What if instead of judging a book by its cover, its author or its prestige, we judged it by its opening lines?
Rules:
- Pick a book off your shelf (it could be your current read or on your TBR) and open to the first page
- Copy the first few lines, but don’t give anything else about the book away just yet – you need to hook the reader first
- Finally… reveal the book!
I wait for the police in the study overlooking Gramercy Park, the body prone on the floor a few feet away. Outside, rain has cooled the green spring evening. In here the heat if stifling.”
Read on to find out what book this excerpt is from
. . . . . . . . . . .Savage Girl by Jen Zimmerman
This book was in one of my most recent $1 book hauls at one of the local Dollar Tree stores. Seriously US people! If you have not checked out your local Dollar Tree’s book section …. go now! I have even see the Red Rising Trilogy as well as some other notable several year old bestsellers – many in hardcover no less – for only $1! Anyway I digress …

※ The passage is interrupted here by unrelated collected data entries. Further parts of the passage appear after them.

-- ==== Sys2Proof/Laws/Modbus.lean ====
section
/-! SUPPORT. The Modbus engine: what each of its operations can do, said once. -/

namespace Sys2Proof.Machine

/-- Abandoning a frame changes nothing, or sends one exception response (60_exceptions.md R401, R402). -/
theorem abandonMb_cases (s : State) (f : List Byte) (e : MbError) :
    (mbErrorResponse e = none ∧ s.abandonMb f e = s) ∨
      ∃ code, mbErrorResponse e = some code ∧
        s.abandonMb f e = s.emitA (exceptionFrame (byteAt f 0) (fcLow (byteAt f 1)) code) := by
  unfold State.abandonMb
  split
  · exact .inr ⟨_, by assumption, rfl⟩
  · exact .inl ⟨by assumption, rfl⟩

/-- The Modbus engine's reach: the bank, the actual byte count, at most one frame, and records appended. `w` says
which registers may change. -/
structure MbReach (w : Nat → Prop) (s t : State) : Prop where
  rest : t = { s with bank := t.bank, mbActualLen := t.mbActualLen, txA := t.txA, events := t.events }
  sent : t.txA = s.txA ∨ ∃ frame, t.txA = s.txA ++ [frame]
  made : s.events <+: t.events
  regs : ∀ a < 224, t.reg a ≠ s.reg a → w a

theorem MbReach.refl (w : Nat → Prop) (s : State) : MbReach w s s :=
  ⟨rfl, .inl rfl, List.prefix_rfl, fun _ _ h => absurd rfl h⟩

theorem MbReach.emitA (w : Nat → Prop) (s : State) (frame : List Byte) : MbReach w s (s.emitA frame) :=
  ⟨rfl, .inr ⟨frame, rfl⟩, List.prefix_rfl, fun _ _ h => absurd rfl h⟩

theorem MbReach.mono {w v : Nat → Prop} {s t : State} (h : MbReach w s t) (hwv : ∀ a < 224, w a → v a) :
    MbReach v s t :=
  ⟨h.rest, h.sent, h.made, fun a ha hne => hwv a ha (h.regs a ha hne)⟩

theorem abandonMb_reach (w : Nat → Prop) (s : State) (f : List Byte) (e : MbError) :
    MbReach w s (s.abandonMb f e) := by
  obtain ⟨-, h⟩ | ⟨code, -, h⟩ := abandonMb_cases s f e <;> rw [h]
  · exact .refl w s
  · exact .emitA w s _

/-- PERSIST_CHECK adds at most one record (43_modbus.md R268). -/
theorem persistCheck_cases (reg : Nat) (val : Word) (s : State) :
    (s.cfg.persist.lookup reg = none ∧ persistCheck reg val s = s) ∨
      ∃ index, s.cfg.persist.lookup reg = some index ∧ persistCheck reg val s = s.record (.persist index val) := by
  unfold persistCheck
  split
  · exact .inr ⟨_, by assumption, rfl⟩
  · exact .inl ⟨by assumption, rfl⟩

/-- FC03 writes nothing (43_modbus.md R264). -/
theorem fc03_reach (f : List Byte) (s : State) : MbReach (fun _ => False) s (fc03 f s) := by
  unfold fc03
  split
  · exact abandonMb_reach _ _ _ _
  · exact .emitA _ _ _

/-- A request that passes FC06's checks names a register of CTRL or WRITEW (R266). -/
theorem fc06Error_none {f : List Byte} (h : fc06Error f = none) :
    f.length = 8 ∧ (fieldAt f 2).toNat < 224 ∧ (inCtrl (fieldAt f 2).toNat ∨ inWritew (fieldAt f 2).toNat) := by
  simp only [fc06Error, ne_eq, ge_iff_le] at h
  split at h
  · cases h
  · split at h
    · cases h
    · rename_i h1 h2
      simp only [Config.readwBase, Config.writewBase, Config.bankSize, inCtrl, inWritew] at *
      omega

/-- FC06 writes at most the register it names, in CTRL or WRITEW (R266, R267). -/
theorem fc06_reach (f : List Byte) (s : State) : MbReach (fun a => inCtrl a ∨ inWritew a) s (fc06 f s) := by
  unfold fc06
  split
  · exact abandonMb_reach _ _ _ _
  · rename_i h
    obtain ⟨-, hlt, hin⟩ := fc06Error_none h
    have hregs : ∀ a < 224, (s.setReg (fieldAt f 2).toNat (fieldAt f 4)).reg a ≠ s.reg a → inCtrl a ∨ inWritew a := by
      intro a _ hne
      rw [State.reg_setReg _ _ _ _ hlt] at hne
      split at hne
      · subst_vars; exact hin
      · exact absurd rfl hne
    obtain ⟨-, hp⟩ | ⟨index, -, hp⟩ :=
      persistCheck_cases (fieldAt f 2).toNat (fieldAt f 4) (s.setReg (fieldAt f 2).toNat (fieldAt f 4)) <;>
      simp only [hp]
    · exact ⟨rfl, .inr ⟨_, rfl⟩, List.prefix_rfl, hregs⟩
    · exact ⟨rfl, .inr ⟨_, rfl⟩, List.prefix_append _ _, hregs⟩

/-- A request that passes FC10's checks holds its data and a window of READW and WRITEW (R270 to R272). -/
theorem fc10Error_none {f : List Byte} (h : fc10Error f = none) :
    f.length = 9 + (byteAt f 6).toNat ∧ (byteAt f 6).toNat = 2 * (fieldAt f 4).toNat ∧
      1 ≤ (fieldAt f 4).toNat ∧ (fieldAt f 4).toNat ≤ 123 ∧
      0x20 ≤ (fieldAt f 2).toNat ∧ (fieldAt f 2).toNat + (fieldAt f 4).toNat ≤ 224 := by
  simp only [fc10Error, ne_eq] at h
  repeat' split at h
  all_goals cases h
  simp only [Config.mbMaxWriteQty, Config.readwBase, Config.bankSize] at *
  omega

theorem length_fc10Data {f : List Byte} (h : f.length = 9 + (byteAt f 6).toNat) :
    (fc10Data f).length = (byteAt f 6).toNat := by
  simp only [fc10Data, slice, List.length_drop, List.length_take]
  omega

/-- FC10 writes at most its window of READW and WRITEW (R272, R273). -/
theorem fc10_reach (f : List Byte) (s : State) : MbReach (fun a => inReadw a ∨ inWritew a) s (fc10 f s) := by
  unfold fc10
  split
  · exact abandonMb_reach _ _ _ _
  · rename_i h
    obtain ⟨hlen, hbc, hq1, -, hlo, hhi⟩ := fc10Error_none h
    refine ⟨rfl, .inr ⟨_, rfl⟩, List.prefix_rfl, fun a ha hne => ?_⟩
    have hw : (dataWords (fc10Data f)).length = (fieldAt f 4).toNat := by
      rw [length_dataWords, length_fc10Data hlen, halfUp]; omega
    by_cases hin : (fieldAt f 2).toNat ≤ a ∧ a < (fieldAt f 2).toNat + (fieldAt f 4).toNat
    · simp only [inReadw, inWritew]; omega
    · exact absurd (bankRead_memWrite_out _ _ _ _ (by omega)) hne

theorem decodeFunction_eq (fc : Byte) :
    (decodeFunction fc = .readHolding ↔ fc = 0x03#8) ∧ (decodeFunction fc = .writeSingle ↔ fc = 0x06#8) ∧
      (decodeFunction fc = .writeMultiple ↔ fc = 0x10#8) ∧
      (decodeFunction fc = .other ↔ fc ≠ 0x03#8 ∧ fc ≠ 0x06#8 ∧ fc ≠ 0x10#8) := by
  revert fc; decide

theorem decodeFunction_other {fc : Byte} (h3 : fc ≠ 0x03#8) (h6 : fc ≠ 0x06#8) (h10 : fc ≠ 0x10#8) :
    decodeFunction fc = .other := (decodeFunction_eq fc).2.2.2.mpr ⟨h3, h6, h10⟩

/-- The registers a frame of function code `fc` may write (20_memory.md R78). -/
abbrev mbMayWrite (fc : Byte) (a : Nat) : Prop :=
  (fc = 0x06#8 ∧ (inCtrl a ∨ inWritew a)) ∨ (fc = 0x10#8 ∧ (inReadw a ∨ inWritew a))

/-- The frame step of link A, whatever the frame (43_modbus.md R254). -/
theorem mbFrameStep_reach (f : List Byte) (s : State) : MbReach (mbMayWrite (byteAt f 1)) s (mbFrameStep f s) := by
  unfold mbFrameStep
  split
  · exact abandonMb_reach _ _ _ _
  · unfold mbFunction
    split
    · exact (fc03_reach f s).mono (fun _ _ h => h.elim)
    · exact (fc06_reach f s).mono (fun _ _ h => .inl ⟨(decodeFunction_eq _).2.1.mp (by assumption), h⟩)
    · exact (fc10_reach f s).mono (fun _ _ h => .inr ⟨(decodeFunction_eq _).2.2.1.mp (by assumption), h⟩)
    · exact abandonMb_reach _ _ _ _

/-- A request row run on its own reaches what its operation reaches (R256). -/
theorem forSlave_reach {w : Nat → Prop} {f : List Byte} {op : List Byte → State → State} {s : State}
    (h : MbReach w s (op f s)) : MbReach w s (forSlave f op s) := by
  unfold forSlave
  split
  · exact h
  · exact abandonMb_reach _ _ _ _

/-- A request frame for this slave is handled by its function (R254 to R258). -/
theorem mbFrameStep_requestFrame (s : State) (addr fc : Byte) (data : List Byte) :
    mbFrameStep (requestFrame addr fc data) s =
      if addr = s.cfg.mbSlaveAddr then mbFunction (requestFrame addr fc data) s else s := by
  unfold mbFrameStep mbFrameError
  rw [if_neg (by simp [Config.mbMinLen]), byteAt_requestFrame_zero, crcMbPasses_requestFrame]
  by_cases h : addr = s.cfg.mbSlaveAddr
  · simp [h]
  · simp [h, State.abandonMb, mbErrorResponse]

theorem forSlave_requestFrame (s : State) (op : List Byte → State → State) (addr fc : Byte) (data : List Byte) :
    forSlave (requestFrame addr fc data) op s =
      if addr = s.cfg.mbSlaveAddr then op (requestFrame addr fc data) s else s := by
  rw [forSlave, byteAt_requestFrame_zero]
  rfl

/-- An error answered with an exception code: address, function code with bit 7 set, code, CRC (R260). -/
theorem abandonMb_requestFrame (s : State) (addr fc : Byte) (data : List Byte) (e : MbError) :
    s.abandonMb (requestFrame addr fc data) e =
      match mbErrorResponse e with
      | some code => s.answered (withCrcMb [addr, fc ||| 0x80#8, excByte code])
      | none => s := by
  rw [← exceptionFc_fcLow]
  rfl

/-- The first operand field of a request (30_encoding.md R109). -/
theorem fieldAt_requestFrame_two (addr fc : Byte) (x : Word) (data : List Byte) :
    fieldAt (requestFrame addr fc (wordBytes x ++ data)) 2 = x := by
  rw [requestFrame, fieldAt_withCrcMb _ _ (by simp)]
  simp [fieldAt, byteAt, wordBytes]

/-- The second operand field of a request (30_encoding.md R109). -/
theorem fieldAt_requestFrame_four (addr fc : Byte) (x y : Word) (data : List Byte) :
    fieldAt (requestFrame addr fc (wordBytes x ++ (wordBytes y ++ data))) 4 = y := by
  rw [requestFrame, fieldAt_withCrcMb _ _ (by simp; omega)]
  simp [fieldAt, byteAt, wordBytes]

/-- The byte count of a 0x10 request (30_encoding.md R104). -/
theorem byteAt_requestFrame_six (addr fc : Byte) (x y : Word) (bc : Byte) (data : List Byte) :
    byteAt (requestFrame addr fc (wordBytes x ++ (wordBytes y ++ bc :: data))) 6 = bc := by
  rw [requestFrame, byteAt_withCrcMb _ _ (by simp; omega)]
  simp [byteAt, wordBytes]

/-- The data of a 0x10 request whose byte count is its data's length (30_encoding.md R104). -/
theorem fc10Data_requestFrame (addr fc : Byte) (x y : Word) (bc : Byte) (data : List Byte)
    (h : data.length = bc.toNat) :
    fc10Data (requestFrame addr fc (wordBytes x ++ (wordBytes y ++ bc :: data))) = data := by
  rw [fc10Data, byteAt_requestFrame_six, ← h]
  have : requestFrame addr fc (wordBytes x ++ (wordBytes y ++ bc :: data)) =
      ([addr, fc] ++ wordBytes x ++ wordBytes y ++ [bc]) ++ data ++
        crcMbField ([addr, fc] ++ (wordBytes x ++ (wordBytes y ++ bc :: data))) := by
    simp [requestFrame, withCrcMb, wordBytes]
  rw [this]
  exact slice_append_mid ([addr, fc] ++ wordBytes x ++ wordBytes y ++ [bc]) data _

end Sys2Proof.Machine
end

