/-! ## Exception responses -/

/-- Settles O29: byte 1 of the frame is the function code with bit 7 set (`exceptionFc_fcLow`). -/
theorem exceptionResponse : Obligations.ExceptionResponse := by
  intro s addr fc code
  have hfc : exceptionFc (fc.setWidth 7) = fc ||| 0x80#8 := exceptionFc_fcLow fc
  rw [← hfc]
  exact ⟨rfl, rfl, rfl, rfl⟩

/-- A request abandoned with an exception code is answered with it (60_exceptions.md R401). -/
theorem exec_answers {i : Instr} {s : State} {addr fc : Byte} {data : List Byte} {e : MbError} {code : MbExc}
    (hexec : exec i s = .next (s.abandonMb (requestFrame addr fc data) e)) (hcode : mbErrorResponse e = some code) :
    exec i s = .next (s.answered (withCrcMb [addr, fc ||| 0x80#8, excByte code])) := by
  rw [hexec, abandonMb_requestFrame, hcode]

/-- A request abandoned without an exception code is dropped (60_exceptions.md R402). -/
theorem exec_drops {i : Instr} {s : State} {f : List Byte} {e : MbError}
    (hexec : exec i s = .next (s.abandonMb f e)) (hsilent : mbErrorResponse e = none) : exec i s = .next s := by
  rw [hexec, abandonMb_silent hsilent]

/-- Settles O27: the row abandons the frame with exception 0x01, whatever its data. -/
theorem illegalFunctionAnswers : Obligations.IllegalFunctionAnswers := by
  intro s addr fc data haddr _ _ _
  have hexec : exec (.mbIllegal addr fc data) s = .next (s.abandonMb (requestFrame addr fc data) .illegalFunction) :=
    congrArg Host.Outcome.next (forSlave_thisSlave haddr mbIllegal fc data)
  exact (exec_answers hexec rfl :)

end Sys2Proof.Machine
end

section
/-! PROOFS. The function operations of link A (43_modbus.md R261 to R274): each one's checks as a chain over the operands
of its request, and what it does once they pass. -/

namespace Sys2Proof.Machine

/-! ## Requests of two words -/

/-- The operands of a 0x03 or 0x06 request (30_encoding.md R102, R103). -/
theorem fieldAt_requestFrame_twoWords (addr fc : Byte) (x y : Word) :
    fieldAt (requestFrame addr fc (wordBytes x ++ wordBytes y)) 2 = x ∧
      fieldAt (requestFrame addr fc (wordBytes x ++ wordBytes y)) 4 = y := fieldAt_twoWords addr fc x y

theorem length_requestFrame_ne_eight {data : List Byte} (hlen : data.length ≠ 4) (addr fc : Byte) :
    (requestFrame addr fc data).length ≠ 8 := by
  rw [length_requestFrame]
  omega

/-! ## Function 0x03 -/

/-- FC03's checks on a request of the right length (43_modbus.md R262, R263). -/
theorem fc03Error_requestFrame (addr fc : Byte) (start qty : Word) :
    fc03Error (requestFrame addr fc (wordBytes start ++ wordBytes qty)) =
      if start.toNat + qty.toNat > 224 then some .illegalAddress
      else if qty.toNat = 0 ∨ qty.toNat > 125 then some .illegalValue
      else none := by
  obtain ⟨hstart, hqty⟩ := fieldAt_requestFrame_twoWords addr fc start qty
  rw [fc03Error, hstart, hqty]
  exact if_neg (by simp)

theorem exec_mbFc03_of_error {s : State} {addr : Byte} {data : List Byte} {e : MbError}
    (haddr : addr = s.cfg.mbSlaveAddr) (herr : fc03Error (requestFrame addr 0x03#8 data) = some e) :
    exec (.mbFc03 addr data) s = .next (s.abandonMb (requestFrame addr 0x03#8 data) e) := by
  rw [exec, execMbFc03, forSlave_thisSlave haddr, fc03, herr]

theorem exec_mbFc03_of_ok {s : State} {addr : Byte} {start qty : Word} (haddr : addr = s.cfg.mbSlaveAddr)
    (hok : fc03Error (requestFrame addr 0x03#8 (wordBytes start ++ wordBytes qty)) = none) :
    exec (.mbFc03 addr (wordBytes start ++ wordBytes qty)) s =
      .next (s.answered (fc03Frame addr (memRead s.bank start.toNat qty.toNat))) := by
  obtain ⟨hstart, hqty⟩ := fieldAt_requestFrame_twoWords addr 0x03#8 start qty
  rw [exec, execMbFc03, forSlave_thisSlave haddr, fc03, hok, hstart, hqty]
  rfl

/-- The 0x03 response to a read of the bank (30_encoding.md R105). -/
theorem fc03Frame_memRead (s : State) (addr : Byte) (a n : Nat) :
    fc03Frame addr (memRead s.bank a n) =
      withCrcMb ([addr, 0x03#8, BitVec.ofNat 8 (2 * n)] ++
        (List.range n).flatMap fun k => [hi8 (s.reg (a + k)), lo8 (s.reg (a + k))]) := by
  rw [fc03Frame, length_memRead, memRead, wordsBytes, List.flatMap_map]
  rfl

/-- Settles O22: another length fails FC03's first check, the windows and quantities its second and third. -/
theorem fc03Refusals : Obligations.Fc03Refusals := by
  intro s addr haddr
  refine ⟨fun data hlen => ?_, fun start qty => ⟨fun hrange => ?_, fun hrange hqty => ?_⟩⟩
  · have herr : fc03Error _ = some .badLength := if_pos (length_requestFrame_ne_eight hlen addr 0x03#8)
    exact (exec_drops (exec_mbFc03_of_error haddr herr) rfl :)
  · have herr := (fc03Error_requestFrame addr 0x03#8 start qty).trans (if_pos hrange)
    exact (exec_answers (exec_mbFc03_of_error haddr herr) rfl :)
  · have herr := (fc03Error_requestFrame addr 0x03#8 start qty).trans
      ((if_neg (Nat.not_lt.mpr hrange)).trans (if_pos (hqty.imp_left (congrArg BitVec.toNat))))
    exact (exec_answers (exec_mbFc03_of_error haddr herr) rfl :)

/-- Settles O21: a window that passes the checks is read (`fc03Frame_memRead`); 0xDF and two more is one of O22's. -/
theorem fc03Reads : Obligations.Fc03Reads := by
  intro s addr haddr
  refine ⟨fun start qty hrange hmin hmax => ?_, ?_⟩
  · have hok := (fc03Error_requestFrame addr 0x03#8 start qty).trans
      ((if_neg (Nat.not_lt.mpr hrange)).trans (if_neg (by omega)))
    rw [exec_mbFc03_of_ok haddr hok, fc03Frame_memRead]
  · exact ((fc03Refusals s addr haddr).2 0x00DF#16 0x0002#16).1 (by decide)

/-! ## Function 0x06 -/

/-- FC06's check on a request of the right length (43_modbus.md R266). -/
theorem fc06Error_requestFrame (addr fc : Byte) (reg val : Word) :
    fc06Error (requestFrame addr fc (wordBytes reg ++ wordBytes val)) =
      if inReadw reg.toNat ∨ reg.toNat ≥ 224 then some .illegalAddress else none := by
  rw [fc06Error, (fieldAt_requestFrame_twoWords addr fc reg val).1]
  exact if_neg (by simp)

theorem exec_mbFc06_of_error {s : State} {addr : Byte} {data : List Byte} {e : MbError}
    (haddr : addr = s.cfg.mbSlaveAddr) (herr : fc06Error (requestFrame addr 0x06#8 data) = some e) :
    exec (.mbFc06 addr data) s = .next (s.abandonMb (requestFrame addr 0x06#8 data) e) := by
  rw [exec, execMbFc06, forSlave_thisSlave haddr, fc06, herr]

theorem exec_mbFc06_of_ok {s : State} {addr : Byte} {reg val : Word} (haddr : addr = s.cfg.mbSlaveAddr)
    (hok : fc06Error (requestFrame addr 0x06#8 (wordBytes reg ++ wordBytes val)) = none) :
    exec (.mbFc06 addr (wordBytes reg ++ wordBytes val)) s =
      .next ((persistCheck reg.toNat val (s.setReg reg.toNat val)).answered
        (requestFrame addr 0x06#8 (wordBytes reg ++ wordBytes val))) := by
  obtain ⟨hreg, hval⟩ := fieldAt_requestFrame_twoWords addr 0x06#8 reg val
  rw [exec, execMbFc06, forSlave_thisSlave haddr, fc06, hok, hreg, hval]
  rfl

/-- PERSIST_CHECK adds the record of the address's index, where it has one, and nothing else (43_modbus.md R268). -/
theorem persistCheck_eq (reg : Nat) (val : Word) (s : State) :
    persistCheck reg val s =
      { s with events := s.events ++ (s.cfg.persist.lookup reg).toList.map (Event.persist · val) } := by
  obtain ⟨hnone, hcheck⟩ | ⟨index, hsome, hcheck⟩ := persistCheck_cases reg val s
  · simp [hcheck, hnone]
  · simp [hcheck, hsome, State.record]

/-- Settles O24: another length fails FC06's first check, an address outside CTRL and WRITEW its second. -/
theorem fc06Refusals : Obligations.Fc06Refusals := by
  intro s addr haddr
  refine ⟨fun data hlen => ?_, fun reg val hreg => ?_⟩
  · have herr : fc06Error _ = some .badLength := if_pos (length_requestFrame_ne_eight hlen addr 0x06#8)
    exact (exec_drops (exec_mbFc06_of_error haddr herr) rfl :)
  · have herr := (fc06Error_requestFrame addr 0x06#8 reg val).trans (if_pos hreg)
    exact (exec_answers (exec_mbFc06_of_error haddr herr) rfl :)

/-- Settles O23: the store is read back by the law of the Register Bank, the record by `persistCheck_eq`. -/
theorem fc06Writes : Obligations.Fc06Writes := by
  intro s addr reg val haddr hreg
  have hlt : reg.toNat < 224 := by rcases hreg with h | h <;> omega
  have hok := (fc06Error_requestFrame addr 0x06#8 reg val).trans (if_neg (by omega))
  have hexec := exec_mbFc06_of_ok haddr hok
  rw [persistCheck_eq] at hexec
  have hread (a : Nat) := s.reg_setReg reg.toNat a val hlt
  refine ⟨_, hexec, fun a _ => hread a, fun hcmd => ?_, fun index hsome => ?_, fun hnone => ?_, rfl, rfl⟩
  · exact (hread _).trans (if_pos hcmd.symm)
  · simp [State.answered, hsome]
  · simp [State.answered, hnone]
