-- ==== Sys2Proof/Machine/Bits.lean ====
section
/-! DEFINITION. Slices and concatenations of words, and big-endian byte strings (00_scope.md rule R6, 20_memory.md
rules R41 and R42, 30_encoding.md rules R62 and R63). -/

namespace Sys2Proof

/-- `w[15:8]`, the byte transferred first (rule R41, rule R62). -/
def hiByte (w : Word) : Byte := w.extractLsb' 8 8

/-- `w[7:0]`, the byte transferred second (rule R41, rule R62). -/
def loByte (w : Word) : Byte := w.extractLsb' 0 8

/-- `h ++ l` on bytes: `h` is the more significant part (rule R6, rule R62). -/
def catBytes (h l : Byte) : Word := h ++ l

/-- `u[31:16]`, the word transferred first (rule R42, rule R63). -/
def hiWord (u : DWord) : Word := u.extractLsb' 16 16

/-- `u[15:0]`, the word transferred second (rule R42, rule R63). -/
def loWord (u : DWord) : Word := u.extractLsb' 0 16

/-- `a ++ b` on words: `a` is the more significant part (rule R6, rule R42). -/
def catWords (a b : Word) : DWord := a ++ b

/-- A byte string read as one number, its first byte most significant (30_encoding.md rule R60). -/
def beNumber (bs : List Byte) : Nat := bs.foldl (fun acc b => acc * 256 + b.toNat) 0

/-- The `k` bytes of a number, most significant first: the inverse of `beNumber` on `k`-byte numbers. -/
def beBytes (k n : Nat) : List Byte :=
  match k with
  | 0 => []
  | k + 1 => BitVec.ofNat 8 (n / 256 ^ k) :: beBytes k n

end Sys2Proof
end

This book caught my attention with the cover … but I have to say the synopsis has me intrigued. A dark murderous and mysterious historical fiction with fantasy elements … Count. Me. In.
(Goodreads Synopsis):
“Jean Zimmerman’s new novel tells of the dramatic events that transpire when an alluring, blazingly smart eighteen-year-old girl named Bronwyn, reputedly raised by wolves in the wilds of Nevada, is adopted in 1875 by the Delegates, an outlandishly wealthy Manhattan couple, and taken back East to be civilized and introduced into high society.
Bronwyn hits the highly mannered world of Edith Wharton era Manhattan like a bomb. A series of suitors, both young and old, find her irresistible, but the willful girl’s illicit lovers begin to turn up murdered.
Zimmerman’s tale is narrated by the Delegate’s son, a Harvard anatomy student. The tormented, self-dramatizing Hugo Delegate speaks from a prison cell where he is prepared to take the fall for his beloved Savage Girl. This narrative—a love story and a mystery with a powerful sense of fable—is his confession.”